The problems mentioned here are large structural problems that it is unlikely one grant will fix. That does not mean that the Epiverse initiative (or other similar initiatives) cannot make productive steps towards producing the ideal outbreak analytics environment. Throughout the workshop there were many other smaller problems that were highlighted that can already be sorted within the existing system of incentives. Envisioning our ideal analytics environment will help those doing the work to keep one eye on the destination, which it can sometimes be hard to recall during days spent tacking individual problems.

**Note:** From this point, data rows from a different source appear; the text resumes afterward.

/-- `FINISH` of `EST` and of `EST.O` on success writes the carried result to `RDIV`. -/
theorem endsWithin_estimate {nd : Bool} {r : Nat} (hc : seqCommand s = .ok .est ∨ seqCommand s = .ok .estO)
    (he : s.seq.e = .success) (hv : visible (complete .success nd { s with rdiv := BitVec.ofNat 8 r }) = visible t) :
    EndsWithin 1 (seqToFinish nd (withResult r s)) (.next t) := by
  refine endsWithin_finish rfl (Eq.trans ?_ hv)
  have hres : seqResults (seqToFinish nd (withResult r s))
      = { seqToFinish nd (withResult r s) with rdiv := BitVec.ofNat 8 r } := by
    have hcmd : seqCommand (seqToFinish nd (withResult r s)) = seqCommand s := rfl
    have hcode : (seqToFinish nd (withResult r s)).seq.e = .success := he
    unfold seqResults
    rw [hcmd, hcode]
    rcases hc with hc | hc <;> rw [hc] <;> rfl
  rw [seqFinish, hres]
  show visible (complete s.seq.e nd _) = _
  rw [he]
  rfl

/-! ## The sum of the gaps -/

/-- `EST_SUM` has not yet read a gap (40_estimator.md R118). -/
def sumStart (s : State) : State := { s with phase := .estSum, seq := { s.seq with i := 0, sum := 0 } }

/-- `EST_SUM` has read every gap, with sum `S`, and hands over to `EST_LOG`. -/
def sumDone (S : Nat) (s : State) : State :=
  { s with phase := .estLog, seq := { s.seq with i := s.ngaps.toNat, sum := S } }

theorem seqRun_sumStart_of_unwritten (h0 : s.ngaps.toNat ≠ 0) (hg : gapOperand s = none) :
    seqRun s.ngaps.toNat (sumStart s) = .fault (.unwrittenCell .gapmem) := by
  obtain ⟨m, hm⟩ := Nat.exists_eq_succ_of_ne_zero h0
  rw [gapOperand, Option.map_eq_none_iff, hm] at hg
  rw [hm]
  exact estSum_run_fault m (sumStart s) rfl (by simp only [sumStart]; omega) hg

theorem seqRun_sumStart {gs : List Nat} (h0 : s.ngaps.toNat ≠ 0) (hg : gapOperand s = some gs) :
    seqRun s.ngaps.toNat (sumStart s) = .next
      (if 2 ^ Config.W ≤ gs.sum then seqRaise .ovf { sumDone gs.sum s with phase := .estSum } else sumDone gs.sum s) := by
  obtain ⟨m, hm⟩ := Nat.exists_eq_succ_of_ne_zero h0
  obtain ⟨ws, hws, rfl⟩ := Option.map_eq_some_iff.1 hg
  rw [hm] at hws
  have hrun := estSum_run m (sumStart s) ws rfl (by simp only [sumStart]; omega) hws
  simp only [sumStart, Nat.zero_add] at hrun
  rw [hm, sumStart]
  exact hrun

/-! ## The command at `CHECK` -/

/-- The state a command start leaves (10_state.md R36, R40): the word's fields are latched, the other hidden registers are 0. -/
structure AtCheck (c : BitVec 32) (s : State) : Prop where
  phase : s.phase = .check
  latched : s.seq = seqLatched c

theorem startCommand_atCheck (c : Nat) (s : State) : AtCheck (BitVec.ofNat 32 c) (startCommand c s) := ⟨rfl, rfl⟩

section
variable {c : BitVec 32}

theorem AtCheck.command (h : AtCheck c s) : seqCommand s = decode c := by
  rw [seqCommand, h.latched]
  rfl

theorem AtCheck.noCode (h : AtCheck c s) : s.seq.e = .success := by
  rw [h.latched]
  rfl

theorem AtCheck.noResult (h : AtCheck c s) : s.seq.result = 0 := by
  rw [h.latched]
  rfl

theorem AtCheck.step (h : AtCheck c s) : seqStep s = .next (seqCheck s) := by simp only [seqStep, h.phase]

/-- A pre-check that fails ends the command in two micro-steps (60_exceptions.md R194). -/
theorem AtCheck.raise_ends (h : AtCheck c s) {e : ECode} (he : WritesNothing e) (hc : seqCheck s = seqRaise e s) :
    EndsWithin 2 s (.next (complete e false s)) :=
  (endsWithin_raise he rfl).step (hc ▸ h.step)

/-! ## The sequencer's run of illegal words, `NOP`, `EST.O` and `EST` -/

theorem AtCheck.illegal_ends {err : DecodeError} (h : AtCheck c s) (hd : decode c = .error err) :
    EndsWithin 2 s (raise .cmd s) :=
  h.raise_ends (by decide) (by rw [seqCheck, h.command, hd])

theorem AtCheck.nop_ends (h : AtCheck c s) (hd : decode c = .ok .nop) : EndsWithin 2 s (execNop s) := by
  have hcheck : seqCheck s = seqToFinish false s := by rw [seqCheck, h.command, hd]
  have hcmd : seqCommand (seqToFinish false s) = .ok .nop := h.command.trans hd
  have hres : seqResults (seqToFinish false s) = seqToFinish false s := by rw [seqResults, hcmd]
  refine (endsWithin_finish rfl ?_).step (hcheck ▸ h.step)
  rw [seqFinish, hres]
  show visible (complete s.seq.e false _) = _
  rw [h.noCode]
  rfl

Here I’ve laid out roughly the roles that I thought people were describing during the workshop, but they are not set in stone and I’d be happy for the community to amend them.

Lofty goals such as ideal outbreak analytics environments and structural changes in academia naturally lead to a certain amount of cynicism. As others have mentioned similar workshops have happened before and no great deal of change came about as a result. A small degree of scepticism is healthy. It is important to be clear and honest with yourselves about your progress. But it’s important not to let this scepticism inhibit your ability to engage with further efforts in good faith. It’s unlikely that any of the large structural changes of the past that we now take for granted succeeded the first time anyone tried to make them happen. It’s quite difficult to tell at the outset whether you are part of the attempt that makes it, all you can do is try.